Problem to work on:
Search the data for the word "within" and copy every line that contains it.

Supplied information below:

-- ==== Sys2Proof/Machine/Array.lean ====
section
/-! DEFINITION. The matrix array: stationary loads, passes, the column tree (spec/05), and the chain of a stroke
that shadowing samples (spec/13 R352, R353). -/

namespace Sys2Proof.Machine

open Sys2Proof

/-! ## The chain of a stroke -/

/-- A chain instruction of the stroke kept for shadowing, while the stroke's chain is still sought. -/
def CtxState.noteStep (t : CtxState) (st : ChainStep) : CtxState := { t with chain := t.chain.map (· ++ [st]) }

/-- A chain instruction of a core's context kept. -/
def Core.noteStep (x : Core) (k : Ctx) (word : DWord) (a b d : Nat) : Core :=
  x.modCtx k fun t => t.noteStep ⟨word, a, b, d⟩

/-- Opcode of a step. -/
def ChainStep.op (st : ChainStep) : Nat := opcodeOf st.word

/-- Entries a step names. -/
def ChainStep.count (st : ChainStep) : Nat := bitsOf st.word.toNat 20 13 + 1

/-- An ACLR, APRE or APASS that acts on a bank. -/
def ChainStep.onBank (st : ChainStep) (b : Fin 4) : Bool :=
  (st.op == 0x12 || st.op == 0x18 || st.op == 0x19) && (banksOf st.d st.count).contains b

/-- An ALOAD or ALOADT. -/
def ChainStep.isLoad (st : ChainStep) : Bool := st.op == 0x10 || st.op == 0x11

/-- An ADROP, or an AREAD noted because it closes its banks: the entries stand in the D address. -/
def ChainStep.closes (st : ChainStep) (b : Fin 4) : Bool :=
  (st.op == 0x1A || st.op == 0x1B) && (banksOf st.d st.count).contains b

/-- An ACLR, APRE or APASS that acts on one of n entries from `first`. -/
def ChainStep.onEntries (st : ChainStep) (first n : Nat) : Bool :=
  (st.op == 0x12 || st.op == 0x18 || st.op == 0x19) && decide (st.d < first + n) && decide (first < st.d + st.count)

/-- An ACLR or APRE that acts on every one of n entries from `first`: with it a chain of theirs begins (spec/03 R76). -/
def ChainStep.preloads (st : ChainStep) (first n : Nat) : Bool :=
  (st.op == 0x18 || st.op == 0x19) && decide (st.d ≤ first) && decide (first + n ≤ st.d + st.count)

/-- The steps of the newest chain of n entries from `first` in bank b, and those on no entry of theirs: what acted on them before
the bank was last closed, or before they were last preloaded, belongs to chains that are over. -/
def sinceOpen (b : Fin 4) (first n : Nat) (steps : List ChainStep) : List ChainStep :=
  steps.foldl
    (fun l st =>
      if st.closes b then l.filter fun o => !(o.onBank b)
      else (if st.preloads first n then l.filter (fun o => !(o.onEntries first n)) else l) ++ [st]) []

/-- The steps of the chain of n entries from `first`: its own steps and each load a pass of it uses; none if a pass of the
chain uses an operand that no load of the stroke wrote. `load` is the newest load so far, `used` says it was taken. -/
def chainSteps (first n : Nat) : (steps : List ChainStep) → (load : Option ChainStep) → (used : Bool) → Option (List ChainStep)
  | [], _, _ => some []
  | st :: rest, load, used =>
    if st.isLoad then chainSteps first n rest (some st) false
    else if st.onEntries first n then
      if st.op = 0x12 then
        match load with
        | none => none
        | some ld =>
          (chainSteps first n rest load true).map fun l => if used then st :: l else ld :: st :: l
      else (chainSteps first n rest load used).map fun l => st :: l
    else chainSteps first n rest load used

/-- The eligible chain that an AREAD of n entries from `first` ends, if it is one (spec/13 R352): each of them preloaded in this
stroke, every step of it within one bank. A chain in the upper window is a window repeat and is not sampled (spec/06
R151). -/
def eligibleChain (x : Core) (steps : List ChainStep) (first n : Nat) (aread : ChainStep) : Option (List ChainStep) :=
  match banksOf first n with
  | [b] =>
    let bank := x.banks.get b
    let steps := sinceOpen b first n steps
    let own := steps.filter fun st => st.onEntries first n
    if bank.isOpen && !bank.upper && (List.range n).all (fun i => own.any (·.preloads (first + i) 1)) &&
        own.all (fun st => banksOf st.d st.count == [b]) then
      match chainSteps first n steps none false with
      | none => none
      | some l => if l.length + 1 ≤ 60 then some (l ++ [aread]) else none
    else none
  | _ => none

/-- The shadow record of the core waits for its referee, and the partner's area is held for it (spec/13 R356). -/
def Core.refereeDue (x : Core) : Bool := match x.shadow with | some r => r.partner.isSome | none => false

/-- The hash of spec/13 R352. -/
def shadowHash (c : CoreId) (n : Nat) (k : Ctx) (seed : Word) : Word :=
  (BitVec.ofNat 32 c.x.val * 0x9E3779B1) ^^^ (BitVec.ofNat 32 c.y.val * 0x85EBCA77) ^^^
    (BitVec.ofNat 32 (n * 4 + k.val) * 0xC2B2AE3D) ^^^ seed

/-- The top K bits of the hash are 0. -/
def hashSamples (h : Word) (kBits : Nat) : Bool := h.toNat / 2 ^ (32 - kBits) == 0

/-! ## Stationary loads (spec/05 R124 to R126, R131, R132) -/

/-- Element index in the packed operand of cell (row, column, slot): ALOAD by blocks, ALOADT interleaved. -/
def cellIndex (transpose : Bool) (slots col slot row : Nat) : Nat :=
  if transpose then 8 * (32 * slot + row) + col else 32 * (slots * col + slot) + row

/-- The stationary operand read from a data run and a scale run. -/
def readStation (ls : Mem) (transpose : Bool) (fmt : BitVec 4) (a b : Nat) : Station :=
  let slots := slotsOf fmt
  { fmt
    codes := (List.range (8 * slots * 32)).map fun i =>
      BitVec.ofNat 8 (packedElem ls a (elemWidth fmt) (cellIndex transpose slots (i / 32 / slots) (i / 32 % slots) (i % 32)))
    scales := (List.range (8 * slots)).map fun i => scaleAt ls b i }

/-- The operand of the context's next APASS. -/
def CtxState.station (t : CtxState) : Option Station := if t.newest then t.stat1 else t.stat0

/-- The copy the last APASS did not use is filled. -/
def CtxState.loadStation (t : CtxState) (st : Station) : CtxState :=
  if t.passUsed then { t with stat0 := some st, newest := false } else { t with stat1 := some st, newest := true }

/-- ALOAD and ALOADT. -/
def execLoad (transpose : Bool) (op : BitVec 6) (c : CoreId) (k : Ctx) (f : FmtM) (s : State) : Out :=
  let x := s.core c
  let t := x.ctx k
  let a := addrA t f
  let b := addrB t f
  let u := loadUse t f
  issue s c k (encM op f) u
    [(ckIllegal, badD f || badLen f || badSub f || badFlags f), (ckLs, u.lsFails 64), (ckFormat, !isBlock f.fmt)]
    false .seq fun s =>
    s.modCore c fun x =>
      let x := x.modCtx k fun t => t.loadStation (readStation x.ls transpose f.fmt a b)
      { x.noteStep k (encM op f) a b 0 with arrayBusy := x.arrayBusy + 32 }

/-- ALOAD: tokens along columns. -/
def execAload (c : CoreId) (k : Ctx) (f : FmtM) (s : State) : Out := execLoad false 0x10 c k f s
/-- ALOADT: transposing on load. -/
def execAloadt (c : CoreId) (k : Ctx) (f : FmtM) (s : State) : Out := execLoad true 0x11 c k f s

/-! ## The column tree (spec/05 R129, R130, spec/06 R142) -/

/-- Two tags combined; none is the identity. -/
def Tag.combine (a b : Tag) : Tag :=
  if a = .nan ∨ b = .nan then .nan
  else if a = .none then b
  else if b = .none ∨ a = b then a
  else .nan

/-- The tag of the product of two elements, and its significand and exponent when both are finite. Two infinities give an infinity
with the sign of the product (DESIGN CHOICE, notes/assumptions/171: spec/06 R142 does not name the case). -/
def product (x w : FVal) : Tag × Option (Int × Int) :=
  match x, w with
  | .fin nx mx ex, .fin nw mw ew =>
    let p : Int := (mx * mw : Nat)
    (.none, if p = 0 then none else some (if nx = nw then p else -p, ex + ew))
  | .nan, _ => (.nan, none)
  | _, .nan => (.nan, none)
  | x, w => (if x.isZero || w.isZero then .nan else if x.sign = w.sign then .posInf else .negInf, none)

/-- The group sum of products: aligned to the largest exponent less 3, each floored, added exactly. -/
def columnTree (ps : List (Tag × Option (Int × Int))) : GroupSum :=
  let tag := ps.foldl (fun t p => t.combine p.1) .none
  match ps.filterMap (·.2) with
  | [] => ⟨0, 0, tag⟩
  | t :: ts =>
    let l := (t :: ts).foldl (fun m p => max m p.2) t.2 - 3
    ⟨(t :: ts).foldl (fun acc p => acc + (Dy.mk p.1 (p.2 - l)).floor) 0, l, tag⟩

/-- The products of weight column j and array column c. -/
def columnProducts (st : Station) (ls : Mem) (wfmt : BitVec 4) (a b j c : Nat) : List (Tag × Option (Int × Int)) :=
  let slots := slotsOf wfmt
  (List.range (32 * slots)).map fun i =>
    let row := i % 32
    let slot := i / 32
    let x := scaledVal st.fmt ((st.codes.getD ((c * slots + slot) * 32 + row) 0).toNat) (st.scales.getD (c * slots + slot) 0)
    let w := scaledVal wfmt (packedElem ls a (elemWidth wfmt) (32 * (slots * j + slot) + row)) (scaleAt ls b (slots * j + slot))
    product x w

/-- The eight group sums of weight column j, weighted by 2^(8 · LIMB). -/
def groupCol (st : Station) (ls : Mem) (k : Ctx) (wfmt : BitVec 4) (a b e limb j : Nat) : GroupCol :=
  { ctx := k
    entry := e + j
    sums := (List.range 8).map fun c =>
      let g := columnTree (columnProducts st ls wfmt a b j c)
      { g with l := g.l + 8 * limb } }

/-- Group sums of a chain in a bank, as the pass found it. -/
def GroupCol.ofBank (g : GroupCol) (v : Bank) : GroupCol := { g with upper := v.upper, opens := v.opens, opened := v.opened }

/-- The weight and stationary formats form an allowed pair, with LIMB (spec/05 R128). -/
def pairOk (st : Option Station) (wfmt : BitVec 4) (limb : Nat) : Bool :=
  isBlock wfmt &&
  match st with
  | none => true
  | some st => ((st.fmt == 3) == (wfmt == 3)) && (limb == 0 || (st.fmt == 4 && wfmt == 4))

/-- APASS: the group sums of N weight columns set out for the AF (spec/05 R123, R133). It reads every block of its run in its one
step, as ALOAD, the vector and the row instructions read theirs: of the mixes of old and new blocks that spec/09 R228 allows it
shows the one in which no write falls within the reading (DESIGN CHOICE, notes/assumptions/159). -/
def execApass (c : CoreId) (k : Ctx) (f : FmtM) (s : State) : Out :=
  let x := s.core c
  let t := x.ctx k
  let n := countOf f
  let a := addrA t f
  let b := addrB t f
  let e := indexD t f
  let limb := bitsOf f.sub.toNat 1 0
  let u := passUse t f
  issue s c k (encM 0x12 f) u
    [(ckIllegal, bitsOf f.sub.toNat 4 2 != 0 || limb == 3 || badFlags f), (ckLs, u.lsFails 64), (ckAf, u.afFails),
      (ckFormat, !pairOk t.station f.fmt limb), (ckArray, t.station.isNone), (ckOwner, x.notOwned k e n)]
    false .seq fun s =>
    s.modCore c fun x =>
      match t.station with
      | none => x
      | some st =>
        let x := x.modCtx k fun t => { t with passUsed := t.newest }
        { x.noteStep k (encM 0x12 f) a b e with
          arrayBusy := x.arrayBusy + BitVec.ofNat 64 n
          arrayQ := x.arrayQ ++ (List.range n).map fun j =>
            (groupCol st x.ls k f.fmt a b e limb j).ofBank (x.banks.get (bankOf (e + j))) }

end Sys2Proof.Machine
end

End of Supplied information.

Answer to this exercise:
stroke, every step of it within one bank. A chain in the upper window is a window repeat and is not sampled (spec/06
shows the one in which no write falls within the reading (DESIGN CHOICE, notes/assumptions/159). -/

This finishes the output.